/-- R246, R247: with no NMI pending, an asserted IRQ line with I clear is taken before any fetch. -/
def Obligations.UnmaskedIrqIsTaken : Prop :=
  ∀ s : State, s.fault = none → s.nmiPending = false → s.irqLine = true → s.flag .i = false →
    ∃ t, step s = .next t ∧ InterruptTaken 0xFFFE s.pc (s.p &&& 0xEF) [] s t ∧ t.nmiPending = false ∧
      t.clk = s.clk + s.params.intCycles

/-- R246, R248: while I is set, or an NMI is pending, the level of the IRQ line makes no difference to a step. -/
def Obligations.MaskedIrqLineMakesNoDifference : Prop :=
  ∀ (s t : State) (level : Bool), (s.flag .i = true ∨ s.nmiPending = true) → step s = .next t →
    step (driveIrq level s) = .next (driveIrq level t)

/-- R251: RTI at the first instruction of a handler brings back the interrupted code's PC, SP, A, X, Y and status byte, bit 4
as the entry pushed it. The stack page is stored on both buses (log entry 19). -/
def Obligations.RtiUndoesAnInterruptEntry : Prop :=
  ∀ s t u : State, s.fault = none → (interruptStep s.beginStep).isSome = true → step s = .next t →
    exec .rti t = .next u → u.regs = s.regs ∧ u.p = s.p &&& 0xEF

/-- R226, R227, R251: RTI after BRK resumes one byte past the byte after the opcode, with the status byte as pushed. The stack page
is stored on both buses (log entry 19). -/
def Obligations.RtiAfterBrkResumesPastThePaddingByte : Prop :=
  ∀ s t u : State, exec .brk s = .next t → exec .rti t = .next u →
    u.regs = (s.a, s.x, s.y, s.sp, s.pc + 1) ∧ u.p = s.p ||| 0x10

/-! ## The clock -/

/-- R293, R120: a completed step adds 2 to 7 cycles, or `INT_CYCLES` when it is an interrupt entry; a faulting step adds
none (it answers a next state by log entry 1; the base counts are log entry 14). -/
def Obligations.StepsCostTwoToSevenCycles : Prop :=
  ∀ s t : State, step s = .next t →
    ((interruptStep s.beginStep).isSome = true ∧ t.fault = none ∧ t.clk = s.clk + s.params.intCycles) ∨
    (interruptStep s.beginStep = none ∧ t.fault = none ∧ s.clk + 2 ≤ t.clk ∧ t.clk ≤ s.clk + 7) ∨
    (t.fault ≠ none ∧ t.clk = s.clk)

/-- R119, R280: `step_to` takes whole steps only, and every boundary before the one it stops at has `CLK < target` and no fault,
so that it stops at the first one at or past the target, or with a fault (the spec's decision D33); it takes none when the
target is met or the core has a fault; without a fault the clock it returns is at or past the target, by less than the largest
step cost. The inputs stay as they are during the call (log entry 15). -/
def Obligations.StepToReachesItsTarget : Prop :=
  ∀ (s : State) (target : Nat), 0 < s.params.intCycles → let t := stepTo target s
    (∃ n, Host.Core.run core n s = .next t ∧
      ∀ k < n, ∃ u, Host.Core.run core k s = .next u ∧ u.clk < target ∧ u.fault = none) ∧
    ((target ≤ s.clk ∨ s.fault ≠ none) → t = s) ∧
    (t.fault = none → target ≤ t.clk) ∧
    (s.clk < target → t.clk < target + max 7 s.params.intCycles)

/-! ## Who writes what -/

/-- R26: the complete writer table, for instructions: the only operations that change A, X, Y, SP, and PC beyond the fetch;
none changes the NMI latch, the fault record, the IRQ line or the parameters. -/
def Obligations.RegisterWriters : Prop :=
  ∀ (i : Instr) (s t : State), exec i s = .next t →
    (t.a ≠ s.a → i.op ∈ [Op.lda, .pla, .txa, .tya, .adc, .sbc, .and, .ora, .eor] ∨
      (i.op ∈ [Op.asl, .lsr, .rol, .ror] ∧ i.operand = .acc)) ∧
    (t.x ≠ s.x → i.op ∈ [Op.ldx, .tax, .tsx, .inx, .dex]) ∧
    (t.y ≠ s.y → i.op ∈ [Op.ldy, .tay, .iny, .dey]) ∧
    (t.sp ≠ s.sp → i.op ∈ [Op.pha, .php, .pla, .plp, .jsr, .rts, .brk, .rti, .txs]) ∧
    (t.pc ≠ s.pc → i.op ∈ [Op.bpl, .bmi, .bvc, .bvs, .bcc, .bcs, .bne, .beq, .jmp, .jsr, .rts, .rti, .brk]) ∧
    t.nmiPending = s.nmiPending ∧ t.fault = s.fault ∧ t.irqLine = s.irqLine ∧ t.params = s.params

/-- R18: the "set by" column, for instructions, bits 4 and 5 among them (R19: only PLP and RTI change those). -/
def Obligations.FlagWriters : Prop :=
  ∀ (i : Instr) (s t : State), exec i s = .next t →
    (t.flag .c ≠ s.flag .c → i.op ∈ [Op.adc, .sbc, .cmp, .cpx, .cpy, .asl, .lsr, .rol, .ror, .clc, .sec, .plp, .rti]) ∧
    (t.flag .z ≠ s.flag .z ∨ t.flag .n ≠ s.flag .n →
      i.op ∈ [Op.lda, .ldx, .ldy, .tax, .tay, .txa, .tya, .tsx, .pla, .adc, .sbc, .and, .ora, .eor, .cmp, .cpx, .cpy,
        .asl, .lsr, .rol, .ror, .inc, .dec, .inx, .iny, .dex, .dey, .bit, .plp, .rti]) ∧
    (t.flag .i ≠ s.flag .i → i.op ∈ [Op.sei, .cli, .brk, .plp, .rti]) ∧
    (t.flag .d ≠ s.flag .d → i.op ∈ [Op.sed, .cld, .plp, .rti]) ∧
    (t.flag .v ≠ s.flag .v → i.op ∈ [Op.adc, .sbc, .bit, .clv, .plp, .rti]) ∧
    (t.flag .b4 ≠ s.flag .b4 ∨ t.flag .b5 ≠ s.flag .b5 → i.op ∈ [Op.plp, .rti])

/-- The only operations that change a byte of memory. -/
def Obligations.MemoryWriters : Prop :=
  ∀ (i : Instr) (s t : State) (b : Word), exec i s = .next t → t.peek b ≠ s.peek b →
    i.op ∈ [Op.sta, .stx, .sty, .asl, .lsr, .rol, .ror, .inc, .dec, .pha, .php, .jsr, .brk] ∧ i.operand ≠ .acc

/-! ## Memory and the bus -/

/-- Two memories in canonical form that read the same at every address are the same data. -/
def Obligations.CanonicalMemoriesThatReadAlikeAreEqual : Prop :=
  ∀ m n : Memory, Memory.wf m = true → Memory.wf n = true → (∀ k, k < 65536 → Memory.read m k = Memory.read n k) → m = n

/-- R52: on the reference bus a byte written at an address of 0x0000 to 0x1FFF is observable at every mirror address, and at
no other address. -/
def Obligations.RamIsMirroredFourTimes : Prop :=
  ∀ (s : State) (a b : Word) (v : Byte), s.params.bus = .reference → a.toNat < 0x2000 →
    (memWrite a v s).peek b =
      if b.toNat < 0x2000 ∧ b.toNat % 0x0800 = a.toNat % 0x0800 then some v else s.peek b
______
Assigned task.
Search the preceding listing for the word "toNat" and pull out every line that holds it.

Solution to this problem.
  ∀ (s : State) (a b : Word) (v : Byte), s.params.bus = .reference → a.toNat < 0x2000 →
      if b.toNat < 0x2000 ∧ b.toNat % 0x0800 = a.toNat % 0x0800 then some v else s.peek b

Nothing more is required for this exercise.